Work order >> Output, word for word, every line from the start of the listing down to and including the line that contains "[List.filter_cons, ha, List.filter_nil]"; include nothing else.

########################################

/-- A change of one pair's entry keeps the pool. -/
theorem changeEntry_ok {f : PoolEntry → PoolEntry} (hf : KeepsPairs f) {pool : List PoolEntry} (h : PoolOk pool)
    {d src : Nat} (hnew : findEntry pool d src = none → d < 160 ∧ src < 160 ∧ hasRoom pool d = true)
    (hblank : findEntry pool d src = none → EntryPre (f (PoolEntry.blank d src)))
    (hpre : ∀ e, findEntry pool d src = some e → EntryPre e → EntryPre (f e)) :
    PoolOk (changeEntry d src f pool) := by
  unfold changeEntry
  split
  · rename_i hnone
    obtain ⟨hd, hs, hroom⟩ := hnew hnone
    obtain ⟨he, hn, hl, hc⟩ := h
    simp only [hasRoom, Bool.and_eq_true, decide_eq_true_eq] at hroom
    have hfd := (hf (PoolEntry.blank d src)).1
    have hfs := (hf (PoolEntry.blank d src)).2
    cases ha : (f (PoolEntry.blank d src)).alive
    · simp only [List.filter_cons, ha, List.filter_nil]
      exact (List.append_nil pool).symm ▸ (⟨he, hn, hl, hc⟩ : PoolOk pool)
    · simp only [List.filter_cons, ha, List.filter_nil, if_true]
      refine ⟨?_, ?_, ?_, ?_⟩
      · intro e hm
        rcases List.mem_append.1 hm with hm | hm
        · exact he e hm
        · rw [List.mem_singleton.1 hm]
          exact (hblank hnone).ok ha
      · rw [findEntry_none_iff] at hnone
        simp only [List.map_append, List.map_cons, List.map_nil, hfd, hfs]
        rw [List.nodup_append]
        refine ⟨hn, by simp, ?_⟩
        intro a ha b hb
        rw [List.mem_singleton.1 hb]
        rintro rfl
        exact hnone ha
      · simp only [List.length_append, List.length_singleton]
        omega
      · intro x
        have hx := hc x
        have hroom2 := hroom.2
        simp only [destCount] at hx hroom2 ⊢
        simp only [List.filter_append, List.length_append, List.filter_cons, List.filter_nil, hfd]
        by_cases hxd : x = d
        · subst hxd
          split
          · simp only [List.length_singleton]; omega
          · simp only [List.length_nil]; omega
        · have : ((PoolEntry.blank d src).dest == x) = false := by
            simp [PoolEntry.blank, Ne.symm hxd]
          simp only [this]
          simpa using hx
  · rename_i e0 hsome
    refine mapFilter_ok (onPair_keeps hf d src) h ?_
    intro e hm
    unfold onPair
    split
    · rename_i hp
      have : e = e0 := by
        have h0 : e0 ∈ pool := List.mem_of_find?_eq_some hsome
        have hp0 : e0.isPair d src = true := List.find?_some hsome
        rw [isPair_iff] at hp hp0
        exact eq_of_pair h.2.1 hm h0 (hp.trans hp0.symm)
      subst this
      exact hpre _ hsome (EntryOk.pre (h.1 _ hm))
    · exact EntryOk.pre (h.1 _ hm)

/-- The entry of another pair stays. -/
theorem findEntry_changeEntry_ne {f : PoolEntry → PoolEntry} (hf : KeepsPairs f) {pool : List PoolEntry}
    (h : PoolOk pool) {d src d' src' : Nat} (hne : (d', src') ≠ (d, src)) :
    findEntry (changeEntry d src f pool) d' src' = findEntry pool d' src' := by
  unfold changeEntry
  split
  · cases ha : (f (PoolEntry.blank d src)).alive
    · simp [ha]
    · simp only [List.filter_cons, ha, List.filter_nil, if_true, findEntry, List.find?_append]
      have : (f (PoolEntry.blank d src)).isPair d' src' = false := by
        rw [isPair_of_keeps hf]
        cases hp : (PoolEntry.blank d src).isPair d' src' with
        | false => rfl
        | true =>
          rw [isPair_iff] at hp
          exact absurd hp.symm hne
      simp [this]
  · have := find_mapFilter (onPair_keeps hf d src) pool h.2.1 d' src'
    refine this.trans ?_
    cases hf' : findEntry pool d' src' with
    | none => rfl
    | some e =>
      have hm : e ∈ pool := List.mem_of_find?_eq_some hf'
      have hp : e.isPair d' src' = true := List.find?_some hf'
      have hnp : e.isPair d src = false := by
        cases hq : e.isPair d src with
        | false => rfl
        | true =>
          rw [isPair_iff] at hp hq
          exact absurd (hp.symm.trans hq) hne
      simp [onPair, hnp, (h.1 e hm).2.2.1]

########################################

Exercise output >>
/-- A change of one pair's entry keeps the pool. -/
theorem changeEntry_ok {f : PoolEntry → PoolEntry} (hf : KeepsPairs f) {pool : List PoolEntry} (h : PoolOk pool)
    {d src : Nat} (hnew : findEntry pool d src = none → d < 160 ∧ src < 160 ∧ hasRoom pool d = true)
    (hblank : findEntry pool d src = none → EntryPre (f (PoolEntry.blank d src)))
    (hpre : ∀ e, findEntry pool d src = some e → EntryPre e → EntryPre (f e)) :
    PoolOk (changeEntry d src f pool) := by
  unfold changeEntry
  split
  · rename_i hnone
    obtain ⟨hd, hs, hroom⟩ := hnew hnone
    obtain ⟨he, hn, hl, hc⟩ := h
    simp only [hasRoom, Bool.and_eq_true, decide_eq_true_eq] at hroom
    have hfd := (hf (PoolEntry.blank d src)).1
    have hfs := (hf (PoolEntry.blank d src)).2
    cases ha : (f (PoolEntry.blank d src)).alive
    · simp only [List.filter_cons, ha, List.filter_nil]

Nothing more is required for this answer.